Dataset entries

-- ==== Sys2Proof/Machine/Pacer.lean ====
section
/-! DEFINITION. Pacers and windows (R52 to R77): checking lengths, window maps, APPLY and its effect,
following, the lock source's loss and return, and the opening and closing of windows. -/

namespace Sys2Proof.Machine

/-! ## Fields of the Pacer registers (R62) -/

def ctrlLockSrc (c : Nat) : Nat := bits c 30 28
def ctrlFollow (c : Nat) : Nat := bits c 27 26
def ctrlRange (c : Nat) : Nat := bits c 25 16
def periodField (p : Nat) : Nat := bits p 28 0
def winEn (w : Nat) : Bool := bit w 31
def winBackfill (w : Nat) : Bool := bit w 30
def winClass (w : Nat) : Nat := bits w 29 28
def winStart (w : Nat) : Nat := bits w 13 0

/-- L_CHK of a control word and a period (R56). -/
def lChkOf (ctrl period : Nat) : Nat :=
  if ctrlLockSrc ctrl = 0 then periodField period / 65536
  else periodField period * (1000000 - ctrlRange ctrl) / (65536 * 1000000)

/-- The channel whose period and lock settings a Pacer runs on: its leader's while it follows (R58). -/
def State.paceOf (s : State) (ch : Fin 4) : Fin 4 :=
  if (s.pacer ch).following then toCh (ctrlFollow (s.pacer ch).cfg.ctrl) else ch

/-- L_CHK of a channel (R56). -/
def State.lChk (s : State) (ch : Fin 4) : Nat :=
  let c := (s.pacer (s.paceOf ch)).cfg
  lChkOf c.ctrl c.period

/-- The window registers of map `m`. -/
def mapRegs (ws : List Nat) (m : Nat) : List Nat := (ws.drop (8 * m)).take 8

/-- A map meets R60; the last enabled window is measured to `l`. -/
def mapValid (regs : List Nat) (l : Nat) : Bool :=
  let en := regs.takeWhile winEn
  let starts := en.map winStart
  let ends := starts.drop 1 ++ [l]
  match starts with
  | 0 :: _ => (regs.drop en.length).all (fun w => !winEn w) &&
      (starts.zip ends).all (fun p => p.1 + 32 ≤ p.2)
  | _ => false

/-- Window `k` of a map's registers in a tick of `len` cycles: START and end (R61), where it is
enabled. -/
def windowSpan (regs : List Nat) (k len : Nat) : Option (Nat × Nat) :=
  match regs[k]? with
  | none => none
  | some w =>
    if !winEn w then none
    else match regs[k + 1]? with
      | some w1 => if winEn w1 then some (winStart w, winStart w1) else some (winStart w, len)
      | none => some (winStart w, len)

/-- The map of windowed unit `u` (R59). -/
def unitMapOf (um u : Nat) : Nat := bits um (2 * u + 1) (2 * u)

/-- The units a map serves, as a mask. -/
def mapUnits (um m : Nat) : Nat := ((upto 8).map (fun u => if unitMapOf um u = m then 2 ^ u else 0)).sum

/-- The longest window of class `c` in a map, the last measured to `l` (R66). -/
def largestWindow (regs : List Nat) (c l : Nat) : Nat :=
  ((upto 8).map (fun k => match windowSpan regs k l with
    | some (a, e) => if winClass (regs[k]?.getD 0) = c then e - a else 0
    | none => 0)).foldl max 0

/-! ## Gangs (R35) -/

/-- The members of the gang set a leader's GANG_CTRL names. -/
def gangSet (leader : Fin 4) (ctrl : Nat) : List (Fin 4) :=
  match bits ctrl 31 30, leader with
  | 1, 0 => [0, 1]
  | 1, 2 => [2, 3]
  | 2, 0 => [0, 1, 2, 3]
  | _, _ => []

/-- The gang in force that a channel belongs to, its leader first; none for an independent channel. -/
def State.gangOf (s : State) (ch : Fin 4) : List (Fin 4) :=
  let a := gangSet 0 (s.gangs.get 0).ctrl
  let b := gangSet 2 (s.gangs.get 2).ctrl
  if a.contains ch then a else if b.contains ch then b else []

/-- The owner set a channel stands in: its gang, or itself (R28). -/
def State.ownerSet (s : State) (ch : Fin 4) : List (Fin 4) :=
  match s.gangOf ch with
  | [] => [ch]
  | l => l

/-- The leader of a channel's owner set. -/
def State.leaderOf (s : State) (ch : Fin 4) : Fin 4 := (s.ownerSet ch).headD ch

/-- The gang a channel will belong to once the accepted GANG_APPLYs have taken effect; none for an independent channel. -/
def State.gangNext (s : State) (ch : Fin 4) : List (Fin 4) :=
  let at' (l : Fin 4) : List (Fin 4) := gangSet l (((s.gangs.get l).pending.map (·.2)).getD (s.gangs.get l).ctrl)
  if (at' 0).contains ch then at' 0 else if (at' 2).contains ch then at' 2 else []

/-- The channels of a mask. -/
def maskChans (v : Nat) : List (Fin 4) := chans.filter (fun c => bit v c)

/-- A mask of channels as a set bitmap. -/
def chansMask (l : List (Fin 4)) : Nat := (chans.map (fun (c : Fin 4) => if l.contains c then 2 ^ c.val else 0)).sum

/-- A channel set is an owner set (R28): none, a single channel, or a gang in force. -/
def State.isOwner (s : State) (v : Nat) : Bool :=
  v = 0 || (maskChans v).length = 1 || [0, 2].any (fun l => gangSet l (s.gangs.get l).ctrl = maskChans v)

/-- A leader's arrangement in force at tick `t`: the one accepted for it or an earlier tick, none where a TP_UNLOAD has
dissolved it by then (R81, R197), or the present one. -/
def State.ctrlAt (s : State) (l : Fin 4) (t : Nat) : Nat :=
  let g := s.gangs.get l
  match g.pending.filter (fun p => p.1 ≤ t), (s.pacer l).change with
  | some (_, v), _ => v
  | none, .unload u => if u ≤ t then 0 else g.ctrl
  | none, _ => g.ctrl

/-- A channel is out of service by request, or a request accepted for it will take it out. -/
def State.goingOut (s : State) (m : Fin 4) : Bool :=
  (s.outBy.get m).isSome || (s.chPend.get m).svc.any (fun x => x.mode ≠ 0)

/-! ## Edges (R74) -/

/-- A channel stands at its tick edge (R74): no window of the tick has opened, so no command of classes 1 to 3 runs. -/
def State.atEdge (s : State) (ch : Fin 4) : Bool := !(s.pacer ch).opened

/-- An accepted APPLY of a channel is due (R62). -/
def State.applyDue (s : State) (ch : Fin 4) : Bool := (s.pacer ch).pending.isSome && (s.pacer ch).applyAt ≤ s.edgeNo ch

/-- A GANG_APPLY accepted for a tick that has come is due, and names the channel in its old or its new set (R197). -/
def State.gangDue (s : State) (ch : Fin 4) : Bool :=
  [0, 2].any (fun l => (s.gangs.get l).pending.any (fun p =>
    p.1 ≤ s.tick l && (l = ch || (gangSet l p.2).contains ch || (gangSet l (s.gangs.get l).ctrl).contains ch)))

/-- An accepted DP_APPLY of a channel is due (R287). -/
def State.dpDue (s : State) (ch : Fin 4) : Bool := (s.dps.get ch).pending.any (fun p => p.1 ≤ s.tick ch)

/-- An installation or trim of an address space that is PENDING is due on a channel: an edge has come since (R328, R331). -/
def State.spaceDue (s : State) (ch : Fin 4) (x : AddrSpace) : Bool :=
  x.phase = .pending && !x.passed.contains ch.val && x.since.get ch < s.edgeNo ch

/-- A staged pool is due: an edge has come since it was staged (R322). -/
def State.poolDue (s : State) (ch : Fin 4) : Bool := (s.allocs.get ch).staged.isSome && (s.allocs.get ch).asOf < s.edgeNo ch

/-- A park or gate is due: an edge has come since it was accepted (R453). -/
def State.parkDue (s : State) (ch : Fin 4) : Bool := (s.chPend.get ch).power.any (fun p => p.1 ≠ 0 && p.2 < s.edgeNo ch)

[TASK] Given the records above, reproduce precisely and only the lines between the line holding "none, _ => g.ctrl" and the line holding "Edges (R74) -/", inclusive.

[REPLY]
  | none, _ => g.ctrl

/-- A channel is out of service by request, or a request accepted for it will take it out. -/
def State.goingOut (s : State) (m : Fin 4) : Bool :=
  (s.outBy.get m).isSome || (s.chPend.get m).svc.any (fun x => x.mode ≠ 0)

/-! ## Edges (R74) -/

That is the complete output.